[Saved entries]
====

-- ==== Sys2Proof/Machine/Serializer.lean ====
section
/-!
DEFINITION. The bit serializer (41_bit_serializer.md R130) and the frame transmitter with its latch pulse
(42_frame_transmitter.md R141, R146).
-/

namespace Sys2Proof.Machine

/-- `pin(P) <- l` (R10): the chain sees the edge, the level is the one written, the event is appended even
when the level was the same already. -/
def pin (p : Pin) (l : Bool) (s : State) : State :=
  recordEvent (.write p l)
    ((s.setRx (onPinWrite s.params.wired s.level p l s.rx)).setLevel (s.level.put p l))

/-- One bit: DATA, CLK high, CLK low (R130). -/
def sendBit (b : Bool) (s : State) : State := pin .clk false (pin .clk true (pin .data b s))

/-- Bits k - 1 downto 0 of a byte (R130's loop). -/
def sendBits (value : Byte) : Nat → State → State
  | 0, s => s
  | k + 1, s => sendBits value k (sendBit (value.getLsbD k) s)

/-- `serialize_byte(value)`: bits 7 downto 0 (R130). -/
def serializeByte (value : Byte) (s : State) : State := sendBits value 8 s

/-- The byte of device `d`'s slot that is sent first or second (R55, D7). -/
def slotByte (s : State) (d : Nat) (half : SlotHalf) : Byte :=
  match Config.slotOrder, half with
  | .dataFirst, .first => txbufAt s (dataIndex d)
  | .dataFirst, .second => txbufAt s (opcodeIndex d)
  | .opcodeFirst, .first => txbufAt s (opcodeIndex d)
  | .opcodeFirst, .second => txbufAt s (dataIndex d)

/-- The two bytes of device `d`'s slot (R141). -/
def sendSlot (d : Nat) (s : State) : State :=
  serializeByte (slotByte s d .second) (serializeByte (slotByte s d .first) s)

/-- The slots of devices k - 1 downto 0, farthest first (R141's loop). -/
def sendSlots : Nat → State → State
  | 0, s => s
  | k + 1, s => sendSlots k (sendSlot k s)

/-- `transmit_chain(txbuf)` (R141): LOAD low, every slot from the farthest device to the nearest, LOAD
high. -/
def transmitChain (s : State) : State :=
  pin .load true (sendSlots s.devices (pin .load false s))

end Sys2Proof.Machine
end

====

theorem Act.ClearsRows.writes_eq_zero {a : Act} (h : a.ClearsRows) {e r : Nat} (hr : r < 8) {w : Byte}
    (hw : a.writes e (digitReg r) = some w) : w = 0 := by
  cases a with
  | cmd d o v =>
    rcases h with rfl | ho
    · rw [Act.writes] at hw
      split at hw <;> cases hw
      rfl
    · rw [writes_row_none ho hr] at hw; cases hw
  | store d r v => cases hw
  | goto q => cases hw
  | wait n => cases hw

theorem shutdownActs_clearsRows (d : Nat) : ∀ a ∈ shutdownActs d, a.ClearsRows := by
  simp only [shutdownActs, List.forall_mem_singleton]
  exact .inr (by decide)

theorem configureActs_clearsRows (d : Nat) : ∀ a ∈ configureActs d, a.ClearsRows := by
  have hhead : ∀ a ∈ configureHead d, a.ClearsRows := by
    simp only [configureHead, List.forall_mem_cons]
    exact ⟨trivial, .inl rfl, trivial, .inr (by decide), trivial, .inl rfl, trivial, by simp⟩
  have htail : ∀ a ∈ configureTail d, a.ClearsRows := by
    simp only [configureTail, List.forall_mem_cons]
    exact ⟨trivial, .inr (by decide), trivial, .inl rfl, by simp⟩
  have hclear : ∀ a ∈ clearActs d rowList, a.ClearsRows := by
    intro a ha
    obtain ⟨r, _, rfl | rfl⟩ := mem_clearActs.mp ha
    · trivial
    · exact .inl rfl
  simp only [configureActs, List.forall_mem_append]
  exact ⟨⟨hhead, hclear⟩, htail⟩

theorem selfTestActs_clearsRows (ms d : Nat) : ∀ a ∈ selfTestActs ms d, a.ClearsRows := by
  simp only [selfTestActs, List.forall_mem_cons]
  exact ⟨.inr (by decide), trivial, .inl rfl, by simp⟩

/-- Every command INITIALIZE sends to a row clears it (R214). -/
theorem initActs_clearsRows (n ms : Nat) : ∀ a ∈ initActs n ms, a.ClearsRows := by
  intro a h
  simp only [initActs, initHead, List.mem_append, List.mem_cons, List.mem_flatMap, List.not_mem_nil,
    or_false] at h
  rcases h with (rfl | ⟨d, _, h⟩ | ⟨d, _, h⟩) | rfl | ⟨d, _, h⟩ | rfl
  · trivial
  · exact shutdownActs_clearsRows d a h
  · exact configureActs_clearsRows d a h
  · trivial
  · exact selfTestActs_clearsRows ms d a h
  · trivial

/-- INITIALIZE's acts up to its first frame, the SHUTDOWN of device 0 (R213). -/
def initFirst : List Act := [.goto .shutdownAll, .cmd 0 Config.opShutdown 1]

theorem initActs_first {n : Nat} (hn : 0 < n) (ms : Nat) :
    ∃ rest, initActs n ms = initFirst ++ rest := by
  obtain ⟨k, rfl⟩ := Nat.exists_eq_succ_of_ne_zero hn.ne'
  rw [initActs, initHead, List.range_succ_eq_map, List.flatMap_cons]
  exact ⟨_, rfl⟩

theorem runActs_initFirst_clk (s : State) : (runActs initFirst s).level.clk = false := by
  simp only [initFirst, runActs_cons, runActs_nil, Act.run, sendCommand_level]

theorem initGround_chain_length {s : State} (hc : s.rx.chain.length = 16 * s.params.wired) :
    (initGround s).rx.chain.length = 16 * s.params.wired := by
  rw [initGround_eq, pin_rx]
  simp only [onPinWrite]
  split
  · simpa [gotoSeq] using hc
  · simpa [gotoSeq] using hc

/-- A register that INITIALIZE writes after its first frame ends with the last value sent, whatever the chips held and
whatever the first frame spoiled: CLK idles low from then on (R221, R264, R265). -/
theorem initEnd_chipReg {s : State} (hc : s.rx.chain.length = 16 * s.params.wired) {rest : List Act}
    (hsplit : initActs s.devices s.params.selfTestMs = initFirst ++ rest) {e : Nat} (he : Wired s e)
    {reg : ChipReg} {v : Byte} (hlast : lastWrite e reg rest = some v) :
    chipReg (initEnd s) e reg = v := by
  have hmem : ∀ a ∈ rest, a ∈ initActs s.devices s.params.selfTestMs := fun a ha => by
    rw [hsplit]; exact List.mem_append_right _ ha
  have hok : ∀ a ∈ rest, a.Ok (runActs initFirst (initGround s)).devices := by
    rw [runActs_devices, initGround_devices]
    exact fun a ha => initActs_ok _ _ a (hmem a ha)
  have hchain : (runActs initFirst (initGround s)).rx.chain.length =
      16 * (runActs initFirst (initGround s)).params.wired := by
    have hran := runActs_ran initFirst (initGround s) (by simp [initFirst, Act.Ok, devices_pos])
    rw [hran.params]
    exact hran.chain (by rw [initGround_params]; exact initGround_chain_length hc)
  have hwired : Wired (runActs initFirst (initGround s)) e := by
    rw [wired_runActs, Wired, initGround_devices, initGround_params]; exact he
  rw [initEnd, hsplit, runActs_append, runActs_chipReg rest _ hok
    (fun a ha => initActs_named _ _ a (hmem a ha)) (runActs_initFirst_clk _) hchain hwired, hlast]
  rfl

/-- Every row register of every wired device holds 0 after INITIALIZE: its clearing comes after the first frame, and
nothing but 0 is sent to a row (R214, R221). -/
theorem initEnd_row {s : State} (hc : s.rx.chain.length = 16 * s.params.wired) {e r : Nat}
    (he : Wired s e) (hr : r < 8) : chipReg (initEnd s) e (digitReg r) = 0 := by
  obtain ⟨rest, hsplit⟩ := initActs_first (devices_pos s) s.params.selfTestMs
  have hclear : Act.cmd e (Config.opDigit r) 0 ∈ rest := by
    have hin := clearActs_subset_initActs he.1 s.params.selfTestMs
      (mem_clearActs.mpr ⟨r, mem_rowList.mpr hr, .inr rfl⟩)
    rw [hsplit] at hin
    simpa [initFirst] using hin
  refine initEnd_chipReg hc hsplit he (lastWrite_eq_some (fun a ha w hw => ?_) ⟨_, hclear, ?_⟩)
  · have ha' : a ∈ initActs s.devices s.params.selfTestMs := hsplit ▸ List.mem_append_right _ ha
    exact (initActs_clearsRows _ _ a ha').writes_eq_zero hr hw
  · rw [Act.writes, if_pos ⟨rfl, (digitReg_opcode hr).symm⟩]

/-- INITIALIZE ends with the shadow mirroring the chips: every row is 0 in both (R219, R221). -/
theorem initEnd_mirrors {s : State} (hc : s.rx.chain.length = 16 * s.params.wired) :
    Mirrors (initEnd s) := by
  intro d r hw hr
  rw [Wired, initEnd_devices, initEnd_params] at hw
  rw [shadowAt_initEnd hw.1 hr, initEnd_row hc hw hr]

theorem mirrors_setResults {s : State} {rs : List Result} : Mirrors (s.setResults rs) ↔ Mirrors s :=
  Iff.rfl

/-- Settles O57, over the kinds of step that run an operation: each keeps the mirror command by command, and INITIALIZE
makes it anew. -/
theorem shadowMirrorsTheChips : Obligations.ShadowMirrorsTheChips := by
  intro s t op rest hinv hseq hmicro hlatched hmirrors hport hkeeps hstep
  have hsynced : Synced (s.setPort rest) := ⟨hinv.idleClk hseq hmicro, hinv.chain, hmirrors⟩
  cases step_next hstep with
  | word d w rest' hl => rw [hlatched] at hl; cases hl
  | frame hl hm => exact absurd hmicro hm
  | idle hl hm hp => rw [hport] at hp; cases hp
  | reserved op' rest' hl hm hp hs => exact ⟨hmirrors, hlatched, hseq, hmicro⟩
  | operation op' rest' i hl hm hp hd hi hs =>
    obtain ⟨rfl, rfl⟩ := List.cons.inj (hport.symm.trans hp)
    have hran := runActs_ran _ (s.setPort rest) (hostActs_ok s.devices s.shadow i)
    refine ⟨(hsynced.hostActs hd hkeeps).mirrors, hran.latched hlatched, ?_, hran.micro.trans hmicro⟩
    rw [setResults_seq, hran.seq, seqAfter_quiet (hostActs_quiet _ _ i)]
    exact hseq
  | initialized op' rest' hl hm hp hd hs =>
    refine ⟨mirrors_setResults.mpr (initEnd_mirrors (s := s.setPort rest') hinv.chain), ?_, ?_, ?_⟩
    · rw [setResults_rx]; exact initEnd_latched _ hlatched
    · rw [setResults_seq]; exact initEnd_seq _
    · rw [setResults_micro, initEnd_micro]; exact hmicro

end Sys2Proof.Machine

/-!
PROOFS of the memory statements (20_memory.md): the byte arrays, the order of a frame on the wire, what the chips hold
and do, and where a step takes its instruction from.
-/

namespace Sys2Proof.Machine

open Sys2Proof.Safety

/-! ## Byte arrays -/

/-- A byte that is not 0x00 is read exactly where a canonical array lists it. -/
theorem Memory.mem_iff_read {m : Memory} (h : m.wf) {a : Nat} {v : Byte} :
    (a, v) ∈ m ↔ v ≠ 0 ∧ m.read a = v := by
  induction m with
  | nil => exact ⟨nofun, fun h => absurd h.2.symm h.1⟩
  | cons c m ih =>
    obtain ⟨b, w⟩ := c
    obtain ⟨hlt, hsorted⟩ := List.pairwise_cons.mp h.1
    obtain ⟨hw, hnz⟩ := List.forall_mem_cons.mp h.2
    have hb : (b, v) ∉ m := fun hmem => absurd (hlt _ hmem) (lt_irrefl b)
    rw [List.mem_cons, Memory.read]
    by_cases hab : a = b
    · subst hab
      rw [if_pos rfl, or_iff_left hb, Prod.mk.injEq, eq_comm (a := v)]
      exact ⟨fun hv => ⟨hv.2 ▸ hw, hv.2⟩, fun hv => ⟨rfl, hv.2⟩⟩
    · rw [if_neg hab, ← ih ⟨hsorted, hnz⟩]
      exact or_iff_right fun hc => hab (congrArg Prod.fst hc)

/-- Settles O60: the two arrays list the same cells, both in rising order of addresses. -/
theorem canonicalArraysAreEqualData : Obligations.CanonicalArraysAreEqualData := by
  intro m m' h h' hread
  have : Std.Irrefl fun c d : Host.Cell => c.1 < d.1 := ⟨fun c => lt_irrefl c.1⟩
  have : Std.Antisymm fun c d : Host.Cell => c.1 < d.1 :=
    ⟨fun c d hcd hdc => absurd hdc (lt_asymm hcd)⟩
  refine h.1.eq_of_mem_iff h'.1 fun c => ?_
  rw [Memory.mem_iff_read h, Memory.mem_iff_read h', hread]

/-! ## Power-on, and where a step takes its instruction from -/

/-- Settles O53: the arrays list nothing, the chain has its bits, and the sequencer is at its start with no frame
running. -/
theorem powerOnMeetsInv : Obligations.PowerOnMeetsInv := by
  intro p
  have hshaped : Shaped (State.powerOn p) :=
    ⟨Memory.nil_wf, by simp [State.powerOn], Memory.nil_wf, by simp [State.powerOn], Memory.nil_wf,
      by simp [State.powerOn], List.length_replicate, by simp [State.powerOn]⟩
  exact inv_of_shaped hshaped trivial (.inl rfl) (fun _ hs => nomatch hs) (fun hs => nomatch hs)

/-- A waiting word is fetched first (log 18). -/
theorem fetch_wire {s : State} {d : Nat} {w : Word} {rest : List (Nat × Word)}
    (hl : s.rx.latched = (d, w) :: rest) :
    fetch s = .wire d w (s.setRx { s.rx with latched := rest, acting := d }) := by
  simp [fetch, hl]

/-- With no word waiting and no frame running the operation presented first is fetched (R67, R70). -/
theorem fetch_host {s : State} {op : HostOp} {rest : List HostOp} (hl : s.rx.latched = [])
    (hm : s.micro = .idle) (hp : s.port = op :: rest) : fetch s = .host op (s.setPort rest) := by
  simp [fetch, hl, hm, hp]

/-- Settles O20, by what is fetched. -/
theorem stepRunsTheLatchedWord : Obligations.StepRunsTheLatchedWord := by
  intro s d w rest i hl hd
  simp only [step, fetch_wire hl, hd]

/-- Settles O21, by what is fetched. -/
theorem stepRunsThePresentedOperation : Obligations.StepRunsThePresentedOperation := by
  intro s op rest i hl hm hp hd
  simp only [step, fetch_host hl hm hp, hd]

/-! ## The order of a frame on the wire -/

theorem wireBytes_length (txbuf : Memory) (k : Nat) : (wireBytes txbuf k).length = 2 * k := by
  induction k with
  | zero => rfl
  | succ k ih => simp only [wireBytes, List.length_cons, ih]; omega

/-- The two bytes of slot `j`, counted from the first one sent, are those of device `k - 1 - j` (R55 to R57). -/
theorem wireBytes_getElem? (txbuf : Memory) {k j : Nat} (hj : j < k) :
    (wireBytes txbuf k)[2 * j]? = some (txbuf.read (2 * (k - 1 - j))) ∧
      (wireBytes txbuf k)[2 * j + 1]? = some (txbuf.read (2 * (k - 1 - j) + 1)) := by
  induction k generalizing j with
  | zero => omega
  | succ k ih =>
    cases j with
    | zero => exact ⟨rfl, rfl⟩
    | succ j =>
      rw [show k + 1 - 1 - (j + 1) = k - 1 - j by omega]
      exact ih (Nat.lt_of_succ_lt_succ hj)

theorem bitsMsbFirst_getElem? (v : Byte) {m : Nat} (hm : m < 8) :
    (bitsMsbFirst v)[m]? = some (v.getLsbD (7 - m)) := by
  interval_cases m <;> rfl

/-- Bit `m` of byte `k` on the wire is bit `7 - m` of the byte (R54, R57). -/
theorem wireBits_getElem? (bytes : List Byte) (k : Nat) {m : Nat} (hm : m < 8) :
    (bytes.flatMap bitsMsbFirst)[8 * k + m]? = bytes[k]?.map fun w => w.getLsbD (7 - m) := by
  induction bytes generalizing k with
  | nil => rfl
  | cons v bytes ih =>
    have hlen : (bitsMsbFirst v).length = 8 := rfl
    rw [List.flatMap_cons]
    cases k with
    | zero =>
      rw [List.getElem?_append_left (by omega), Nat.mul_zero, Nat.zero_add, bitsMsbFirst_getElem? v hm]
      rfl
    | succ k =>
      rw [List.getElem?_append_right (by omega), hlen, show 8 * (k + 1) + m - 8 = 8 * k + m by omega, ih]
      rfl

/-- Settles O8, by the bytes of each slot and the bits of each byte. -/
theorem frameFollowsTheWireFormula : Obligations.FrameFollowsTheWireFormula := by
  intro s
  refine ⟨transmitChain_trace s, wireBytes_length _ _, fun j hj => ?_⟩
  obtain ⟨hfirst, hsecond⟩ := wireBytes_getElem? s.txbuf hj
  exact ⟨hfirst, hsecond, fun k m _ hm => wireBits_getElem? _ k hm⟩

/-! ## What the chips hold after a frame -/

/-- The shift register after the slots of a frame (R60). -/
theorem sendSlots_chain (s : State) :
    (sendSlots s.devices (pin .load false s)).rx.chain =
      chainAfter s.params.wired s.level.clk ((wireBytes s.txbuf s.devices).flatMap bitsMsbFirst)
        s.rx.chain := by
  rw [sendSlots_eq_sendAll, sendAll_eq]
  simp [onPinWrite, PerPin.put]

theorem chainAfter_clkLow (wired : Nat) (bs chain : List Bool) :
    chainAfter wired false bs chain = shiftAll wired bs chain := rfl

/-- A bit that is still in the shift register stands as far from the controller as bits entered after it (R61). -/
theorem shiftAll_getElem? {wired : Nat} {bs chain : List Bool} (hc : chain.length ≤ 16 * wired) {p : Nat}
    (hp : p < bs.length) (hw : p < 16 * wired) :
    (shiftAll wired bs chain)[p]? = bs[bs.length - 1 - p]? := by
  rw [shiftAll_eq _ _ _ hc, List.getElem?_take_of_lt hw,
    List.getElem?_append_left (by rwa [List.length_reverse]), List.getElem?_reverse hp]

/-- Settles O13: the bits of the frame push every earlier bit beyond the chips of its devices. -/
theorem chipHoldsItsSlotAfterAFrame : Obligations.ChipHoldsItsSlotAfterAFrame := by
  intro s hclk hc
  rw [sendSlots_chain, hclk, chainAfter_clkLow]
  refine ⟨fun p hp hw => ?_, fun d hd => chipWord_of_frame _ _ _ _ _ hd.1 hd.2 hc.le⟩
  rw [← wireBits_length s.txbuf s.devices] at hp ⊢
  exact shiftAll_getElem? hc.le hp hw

====

#### Activity:
Your task is to restate, word for word, only those lines above that fall between the line holding "-- ==== Sys2Proof/Machine/Serializer.lean" and the line holding "serializeByte (slotByte s d .second)", inclusive.

#### Solved exercise:
-- ==== Sys2Proof/Machine/Serializer.lean ====
section
/-!
DEFINITION. The bit serializer (41_bit_serializer.md R130) and the frame transmitter with its latch pulse
(42_frame_transmitter.md R141, R146).
-/

namespace Sys2Proof.Machine

/-- `pin(P) <- l` (R10): the chain sees the edge, the level is the one written, the event is appended even
when the level was the same already. -/
def pin (p : Pin) (l : Bool) (s : State) : State :=
  recordEvent (.write p l)
    ((s.setRx (onPinWrite s.params.wired s.level p l s.rx)).setLevel (s.level.put p l))

/-- One bit: DATA, CLK high, CLK low (R130). -/
def sendBit (b : Bool) (s : State) : State := pin .clk false (pin .clk true (pin .data b s))

/-- Bits k - 1 downto 0 of a byte (R130's loop). -/
def sendBits (value : Byte) : Nat → State → State
  | 0, s => s
  | k + 1, s => sendBits value k (sendBit (value.getLsbD k) s)

/-- `serialize_byte(value)`: bits 7 downto 0 (R130). -/
def serializeByte (value : Byte) (s : State) : State := sendBits value 8 s

/-- The byte of device `d`'s slot that is sent first or second (R55, D7). -/
def slotByte (s : State) (d : Nat) (half : SlotHalf) : Byte :=
  match Config.slotOrder, half with
  | .dataFirst, .first => txbufAt s (dataIndex d)
  | .dataFirst, .second => txbufAt s (opcodeIndex d)
  | .opcodeFirst, .first => txbufAt s (opcodeIndex d)
  | .opcodeFirst, .second => txbufAt s (dataIndex d)

/-- The two bytes of device `d`'s slot (R141). -/
def sendSlot (d : Nat) (s : State) : State :=
  serializeByte (slotByte s d .second) (serializeByte (slotByte s d .first) s)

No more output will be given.